§ **TASK DIRECTIONS**
Search the records below for the word "decide". Pull out each line that has it.

=======

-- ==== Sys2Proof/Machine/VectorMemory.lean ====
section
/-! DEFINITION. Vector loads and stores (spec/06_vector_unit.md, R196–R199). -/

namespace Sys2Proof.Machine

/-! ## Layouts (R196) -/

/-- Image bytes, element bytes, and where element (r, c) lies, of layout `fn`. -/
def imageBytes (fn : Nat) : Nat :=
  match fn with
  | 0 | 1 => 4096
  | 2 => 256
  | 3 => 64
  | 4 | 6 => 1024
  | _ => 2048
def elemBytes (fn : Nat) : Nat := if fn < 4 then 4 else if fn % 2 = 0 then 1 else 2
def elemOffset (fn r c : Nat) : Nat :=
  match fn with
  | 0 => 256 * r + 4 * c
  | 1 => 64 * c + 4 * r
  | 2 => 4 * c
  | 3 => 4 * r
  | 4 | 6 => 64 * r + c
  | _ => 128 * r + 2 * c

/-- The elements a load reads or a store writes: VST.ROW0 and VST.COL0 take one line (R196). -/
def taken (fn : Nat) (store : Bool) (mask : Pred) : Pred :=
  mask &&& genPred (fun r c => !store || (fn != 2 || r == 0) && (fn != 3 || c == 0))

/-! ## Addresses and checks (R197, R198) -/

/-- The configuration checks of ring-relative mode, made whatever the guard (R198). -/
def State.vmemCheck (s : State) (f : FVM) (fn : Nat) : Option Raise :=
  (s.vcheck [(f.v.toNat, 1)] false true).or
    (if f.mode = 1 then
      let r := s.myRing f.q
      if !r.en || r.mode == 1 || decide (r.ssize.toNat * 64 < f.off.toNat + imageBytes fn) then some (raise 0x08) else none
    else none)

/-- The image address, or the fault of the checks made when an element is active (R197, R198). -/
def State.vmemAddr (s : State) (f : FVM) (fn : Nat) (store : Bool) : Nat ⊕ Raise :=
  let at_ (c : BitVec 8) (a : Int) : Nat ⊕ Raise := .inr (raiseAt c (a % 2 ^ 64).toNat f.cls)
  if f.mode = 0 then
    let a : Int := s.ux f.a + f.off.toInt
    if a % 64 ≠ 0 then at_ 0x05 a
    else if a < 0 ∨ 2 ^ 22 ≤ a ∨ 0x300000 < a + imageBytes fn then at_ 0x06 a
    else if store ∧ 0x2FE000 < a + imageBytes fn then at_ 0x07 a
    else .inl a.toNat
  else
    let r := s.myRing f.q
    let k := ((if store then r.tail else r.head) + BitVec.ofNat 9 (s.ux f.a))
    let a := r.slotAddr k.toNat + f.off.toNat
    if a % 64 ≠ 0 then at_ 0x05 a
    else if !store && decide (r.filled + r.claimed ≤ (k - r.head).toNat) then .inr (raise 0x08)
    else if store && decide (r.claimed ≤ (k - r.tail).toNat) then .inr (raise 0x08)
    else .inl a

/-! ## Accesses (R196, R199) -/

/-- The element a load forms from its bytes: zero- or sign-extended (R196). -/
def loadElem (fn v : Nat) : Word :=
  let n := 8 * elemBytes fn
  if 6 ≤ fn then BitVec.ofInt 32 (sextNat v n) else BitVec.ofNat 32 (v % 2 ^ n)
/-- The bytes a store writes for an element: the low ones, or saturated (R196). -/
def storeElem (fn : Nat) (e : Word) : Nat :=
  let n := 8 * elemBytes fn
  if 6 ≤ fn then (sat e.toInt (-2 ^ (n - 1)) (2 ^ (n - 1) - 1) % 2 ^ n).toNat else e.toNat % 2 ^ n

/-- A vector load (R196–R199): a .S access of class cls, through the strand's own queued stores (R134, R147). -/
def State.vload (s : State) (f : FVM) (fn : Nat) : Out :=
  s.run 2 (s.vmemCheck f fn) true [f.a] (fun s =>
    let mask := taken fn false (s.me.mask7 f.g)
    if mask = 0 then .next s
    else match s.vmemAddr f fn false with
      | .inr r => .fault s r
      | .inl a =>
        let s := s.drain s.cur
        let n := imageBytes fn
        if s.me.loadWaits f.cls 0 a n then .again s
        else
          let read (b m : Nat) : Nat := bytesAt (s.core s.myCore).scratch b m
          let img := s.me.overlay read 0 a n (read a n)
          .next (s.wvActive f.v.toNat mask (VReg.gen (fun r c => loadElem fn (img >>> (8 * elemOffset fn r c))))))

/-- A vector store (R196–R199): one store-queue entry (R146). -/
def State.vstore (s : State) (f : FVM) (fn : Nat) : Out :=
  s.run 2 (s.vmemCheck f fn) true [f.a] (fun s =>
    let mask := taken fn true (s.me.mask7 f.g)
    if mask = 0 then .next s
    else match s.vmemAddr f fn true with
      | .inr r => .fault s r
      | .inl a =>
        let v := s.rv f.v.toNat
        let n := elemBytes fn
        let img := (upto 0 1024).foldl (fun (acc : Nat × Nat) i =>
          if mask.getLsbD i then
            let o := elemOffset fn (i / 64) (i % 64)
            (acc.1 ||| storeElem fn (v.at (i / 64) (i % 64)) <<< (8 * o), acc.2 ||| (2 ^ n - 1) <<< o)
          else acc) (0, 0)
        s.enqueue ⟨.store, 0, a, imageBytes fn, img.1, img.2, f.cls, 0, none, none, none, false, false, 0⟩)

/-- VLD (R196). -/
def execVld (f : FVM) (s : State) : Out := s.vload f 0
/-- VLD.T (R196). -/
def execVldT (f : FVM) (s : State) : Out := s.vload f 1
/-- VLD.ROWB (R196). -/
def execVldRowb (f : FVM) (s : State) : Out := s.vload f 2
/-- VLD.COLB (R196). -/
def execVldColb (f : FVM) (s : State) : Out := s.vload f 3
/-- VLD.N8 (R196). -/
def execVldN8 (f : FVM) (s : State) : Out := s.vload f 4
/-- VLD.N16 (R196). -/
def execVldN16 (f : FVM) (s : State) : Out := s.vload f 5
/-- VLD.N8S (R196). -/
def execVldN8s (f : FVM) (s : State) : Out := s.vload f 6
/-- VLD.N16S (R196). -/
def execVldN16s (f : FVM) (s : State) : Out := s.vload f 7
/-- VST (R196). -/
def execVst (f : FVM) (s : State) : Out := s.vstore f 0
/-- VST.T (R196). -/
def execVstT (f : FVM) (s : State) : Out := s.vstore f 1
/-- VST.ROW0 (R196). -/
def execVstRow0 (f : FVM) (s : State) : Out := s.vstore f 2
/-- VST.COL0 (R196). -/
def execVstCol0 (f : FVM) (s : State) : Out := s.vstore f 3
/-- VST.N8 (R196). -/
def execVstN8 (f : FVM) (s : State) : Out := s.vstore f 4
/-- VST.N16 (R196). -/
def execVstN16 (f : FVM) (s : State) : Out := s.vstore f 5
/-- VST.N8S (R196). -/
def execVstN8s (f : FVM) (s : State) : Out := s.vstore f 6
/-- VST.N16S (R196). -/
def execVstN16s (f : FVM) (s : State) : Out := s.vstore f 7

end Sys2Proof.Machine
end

=======

§ **WRITTEN RESPONSE**
      if !r.en || r.mode == 1 || decide (r.ssize.toNat * 64 < f.off.toNat + imageBytes fn) then some (raise 0x08) else none
    else if !store && decide (r.filled + r.claimed ≤ (k - r.head).toNat) then .inr (raise 0x08)
    else if store && decide (r.claimed ≤ (k - r.tail).toNat) then .inr (raise 0x08)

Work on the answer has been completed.